And one of those sigils has effectively been deprecated, it's just & and ~ now. And ~ might turn into `box`.


My understanding was that `box` would be for allocation, but type definitions still need to have the ~ sigil. But I could be mistaken.


Funny enough, ~ sigil will probably be retiring in favor of box.

    let x = ~"Thing"; //old code
    let x = box Thing // new code probably
Note: I said probably because it's probably because:

A) Not sure it will be implemented

B) Not sure if that will be syntax

--- PS. Any link to dispatch operator periodic table?

Also I take your scala and raise you a Perl: http://glyphic.s3.amazonaws.com/ozone/mark/periodic/Periodic...


Re: the dispatch periodic table. This is from a library in Scala (a web client called dispatch) that was someone's first project in Scala and went very overboard on the use of operators. It is generally considered bad design.

The Dispatch periodic table is here:

http://www.flotsam.nl/dispatch-periodic-table.html


Just to avoid any misunderstandings: The linked page is a (very nicely done) joke. These are not Scala operators, but (by now retired) operators of a particular third party library for Http dispatch.


That's a shame, I happen to like the use of sigils to denote pointer types, to my eyes it makes code a lot easier to read.

Out of curiosity why are they making the change?

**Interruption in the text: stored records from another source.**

-- ==== Sys2Proof/Machine/Fields.lean ====
section
/-!
DEFINITION. The fields of the registers, named BLOCK_REGISTER_FIELD as in the spec's register tables: the address of the
register (R24 and the offset tables) and the field's bit range. An index rule becomes an argument: the instance first,
then the register's index, then the index of a field that repeats inside one word.
-/
namespace Sys2Proof.Machine

/-- A register field: the byte address of its register and its highest and lowest bit. -/
structure Fld where
  addr : Nat
  hi   : Nat
  lo   : Nat
deriving DecidableEq, Repr

/-- The whole register a field lies in. -/
def Fld.word (f : Fld) : Fld := ⟨f.addr, 31, 0⟩
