/-- The step that completes: its channel, its kind, and the state after its place in the sequence moves on.
[DESIGN CHOICE, log entry 42] -/
def State.convAdvance (s : State) (v : Nat) : Option (Nat × ConvKind × State) :=
  let c := s.conv v
  match c.tail with
  | some (k, ch) => some (ch, k, s.setConv v { c with tail := none })
  | none =>
    match s.getF (F.ADC_CONV_STAT_STATE v) with
    | 1 =>
      let pos := s.getF (F.ADC_CONV_STAT_POS v)
      let more := decide (pos + 1 < s.getF (F.ADC_CONV_CFG_REG_LEN v))
      let s1 := s.setF (F.ADC_CONV_STAT_POS v) (if more then pos + 1 else 0)
      some (s.regEntry v pos, .regular,
        if c.refDue || !(more || s.flag (F.ADC_CONV_CFG_CONT v)) then
          (s1.setConv v { c with wait := more || s.flag (F.ADC_CONV_CFG_CONT v) }).convResume v
        else s1)
    | 2 | 5 =>
      let s1 := s.setConv v { c with inj := c.inj + 1 }
      some (s.getF (F.ADC_ISEQ_ENTRY v c.inj), .injected,
        if c.inj + 1 < s.getF (F.ADC_CONV_CFG_INJ_LEN v) then s1 else s1.injEnd v)
    | 3 => c.ref.map (fun r => (r.chan, .reference, s))
    | 4 => some (s.getF (F.ADC_PAIR_CFG_CHANNEL (v / 2)), .pair, s)
    | _ => none

/-- Whether the step of a converter is one of a group that takes the channel under test in the same step (R270).
[DESIGN CHOICE, log entry 42] -/
def State.owGroup (s : State) (v : Nat) : Bool :=
  decide (s.getF (F.ADC_CONV_STAT_STATE v) = 5) && (List.range 4).any (fun g =>
    s.flag (F.ADC_GROUP_EN g) && (s.seqConvs (.group g)).contains v &&
      (s.seqConvs (.group g)).any (fun u => s.owUnder (s.getF (F.ADC_ISEQ_ENTRY u (s.conv v).inj))))

/-- A pair step of converter v: with both results in, the pair compares, and converter 2p's result is published (R266); neither
happens while the channel is under test, nor from a FAILED converter, which gives no results (R267, R270). -/
def State.pairStep (s : State) (v c code t : Nat) (hi lo under : Bool) : State :=
  let p := v / 2
  let failed := fun (s : State) (v : Nat) => s.flag (F.ADC_CONV_STAT_FAILED v)
  let s1 := s.setConv v { s.conv v with pair := some (code, hi || lo) }
  let s2 := s1.when (decide (v % 2 = 0) && !under && !failed s v) (fun s => s.publish v c code t hi lo true)
  match (s2.conv (2 * p)).pair, (s2.conv (2 * p + 1)).pair with
  | some a, some b =>
    ((s2.when (!under && !failed s (2 * p) && !failed s (2 * p + 1)) (fun s => s.pairCompare p a.1 b.1 (a.2 || b.2))).injEnd
      (2 * p)).injEnd (2 * p + 1)
  | _, _ => s2

/-! Reference checks (R267) -/

/-- Whether a bandgap and a ground code pass. -/
def State.refPass (s : State) (bg gnd : Nat) : Bool :=
  let tol := s.getF F.ADC_REF_CFG_TOL_BG
  decide (6554 ≤ bg + tol) && decide (bg ≤ 6554 + tol) && decide (gnd ≤ s.getF F.ADC_REF_CFG_TOL_GND)

/-- FAILED of a converter. -/
def State.setFailed (s : State) (v : Nat) (b : Bool) : State :=
  let w := s.getF F.ADC_STATUS_FAILED
  (s.setFlag (F.ADC_CONV_STAT_FAILED v) b).setF F.ADC_STATUS_FAILED (if b then w ||| 2 ^ v else w - w / 2 ^ v % 2 * 2 ^ v)

/-- A check of one converter is recorded and judged; `again` says that it is the repeat of a failed one. -/
def State.refJudge (s : State) (v bg gnd : Nat) (again : Bool) : State :=
  let s1 := ((s.setF (F.ADC_REF_GND v) gnd).setF (F.ADC_REF_BG v) bg).incF F.ADC_REF_CHK_CNT_COUNT
  if s.refPass bg gnd then ((s1.setFailed v false).clearLevel (Src.adcRef v)).when again State.transient
  else if !again then s1
  else
    let s2 := s1.lasting
    if s.flag (F.ADC_CONV_STAT_FAILED v) then s2
    else (((s2.setFailed v true).incF F.ADC_REF_FAIL_CNT_COUNT).event Ev.adc 6).raiseLevel (Src.adcRef v)

/-- A conversion of a running check: the second one ends the check or begins its repeat, and the end lets the converter go on. -/
def State.refConversion (s : State) (v code : Nat) : State :=
  let c := s.conv v
  match c.ref with
  | none => s
  | some r =>
    match r.codes with
    | [] => s.setConv v { c with ref := some { r with codes := [code] } }
    | bg :: _ =>
      let s1 := s.refJudge v bg code r.again
      if s.refPass bg code ∨ r.again then
        (s1.setConv v { c with ref := none }).when (decide (s.getF (F.ADC_CONV_STAT_STATE v) = 3)) (fun s => s.convResume v)
      else s1.setConv v { c with ref := some { codes := [], again := true } }

/-- The two conversions of a check of converter v: counted, and flagged beyond the full scale while it is not FAILED (R268). -/
def State.refConverts (s : State) (v : Nat) (inputs : Int × Int) : State :=
  (((s.convCount v 2).when (outOfRange inputs.1 && !s.flag (F.ADC_CONV_STAT_FAILED v)) (fun s => s.overRange 58)).when
    (outOfRange inputs.2 && !s.flag (F.ADC_CONV_STAT_FAILED v)) (fun s => s.overRange 63))

/-- A whole check of one converter at once, as at the end of LOAD and in the self-test: the inputs in µV of the check and of its
immediate repeat as (channel 58, channel 63). -/
def State.refOne (s : State) (v : Nat) (first again : Int × Int) : State :=
  let s1 := (s.refConverts v first).refJudge v (adcCode first.1) (adcCode first.2) false
  if s.refPass (adcCode first.1) (adcCode first.2) then s1
  else (s1.refConverts v again).refJudge v (adcCode again.1) (adcCode again.2) true

/-- The converters in use. -/
def State.convsOn (s : State) : List Nat := (List.range 8).filter (fun v => s.flag (F.ADC_CONV_CFG_ENABLE v))

/-- The checks of every enabled converter at the end of LOAD; REF_DONE shows that all passed (R267, R276). -/
def State.refAll (s : State) (first again : List (Int × Int)) : State :=
  let s1 := s.each s.convsOn (fun s v => s.refOne v (first.getD v (0, 0)) (again.getD v (0, 0)))
  s1.setFlag F.ADC_STATUS_REF_DONE (s.convsOn.all (fun v => !s1.flag (F.ADC_CONV_STAT_FAILED v)))
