/-- Cells with their times of entry and exit along a path. -/
def stays : List (Nat × TileKey × Nat) → List (Nat × Nat × TileKey × Nat)
  | x :: y :: t => (x.1, y.1, x.2) :: stays (y :: t)
  | [x] => [(x.1, x.1 + 1000000, x.2)]
  | [] => []

/-- COVERAGE at its slot end (R142): cells that a point crossed in [e0, e) while its spray was on, to be marked at the next T16
slot start. [DESIGN CHOICE, log entry 39] -/
def State.coverageEnd (s : State) (e0 e : Nat) : State :=
  s.each (List.range s.img.points.length) (fun s p =>
    let s0 := s.setPt p ((s.pt p).settle e (s.ptLOn p) (s.ptLOff p))
    let x := s0.pt p
    let hit := (stays x.path).filter (fun c => decide (c.1 < e) && decide (e0 < c.2.1) &&
      x.sprays.any (sprayMeets (max c.1 e0) (min c.2.1 e)))
    { s0 with map := { s0.map with marks := (s0.map.marks ++ hit.map (fun c => c.2.2)).eraseDups } })

/-- SPOT_AGE at its slot end (R165). -/
def State.spotAgeEnd (s : State) (hold : Nat) : State :=
  let old := s.map.dir.filter (fun m => decide (m.key.layer = 1) && !s.isPinned m.key && decide (m.raster + 32 * hold < s.sys.tick))
  { s with map := { s.map with drops := s.map.drops ++ old.map (fun m => m.key) } }

/-- The effect of a section type at its slot end: [e0, e) is the slot in 10 µs units. -/
def State.secEnd (s : State) (c : BlkIn) (e0 e : Nat) : State :=
  match c.ty with
  | 79 => s.pointCmdEnd c e
  | 81 => if c.x 0 = 0 then s else s.spotAgeEnd (c.pn 0)
  | 82 => (s.each (s.ptRange (c.pn 0) (c.pn 1)) (fun s p => s.dutyEnd p e)).refreshOn
  | 87 => if c.x 0 = 0 then s else s.coverageEnd e0 e
  | _ => s

/-- A tick start at `now` in 10 µs units: PENDING of SEC_POINT_n clears at the action time (R174). -/
def State.secTick (s : State) (now : Nat) : State :=
  (List.range s.img.points.length).foldl (fun (s : State) p =>
    if s.flag (F.SEC_POINT_PENDING p) then
      match (s.pt p).pend with
      | some q => if q.action ≤ now then s.setFlag (F.SEC_POINT_PENDING p) false else s
      | none => s.setFlag (F.SEC_POINT_PENDING p) false
    else s) s

/-- SECTION_CONTROL_TIMEOUT (R168): no section control message for TIMEOUT × 10 ms; every point goes off. -/
def State.sectionTimeout (s : State) : State :=
  if s.running then
    (s.when (s.flag F.SEC_CFG_ISO_FALLBACK) (fun s => s.setFlag F.SEC_STATUS_ISO_STALE true)).setFlag (F.CAN_ISO_STAT_SC_SEEN 0) false
  else s

/-- The meaning of SECTION_CONTROL_TIMEOUT (R168). -/
def execSectionControlTimeout (s : State) : Host.Outcome State Fault Refusal := .next s.sectionTimeout

end Sys2Proof.Machine
end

And will they add the `let x = box Thing` syntax or as an optional addition to the language or will it fully replace the old `let = ~Thing` syntax?


I think the idea is to make heap allocation taxing to type. Basically the sigil is too easy to type, so its easy for application to just allocates a whup ass of memory. So, this way it might force you to think about each allocation.


Aww, I thought this was going to be a table of metal oxides and their chemical & physical properties.


Ah, you're looking for Hacksaw News.

So… would a dialect of Ruby without side effects be called Corundum?


Haha you aren't alone on that one.


This is great, and just what I needed to organise Rust types systems in my head. This should definitely be a part of the official documentation.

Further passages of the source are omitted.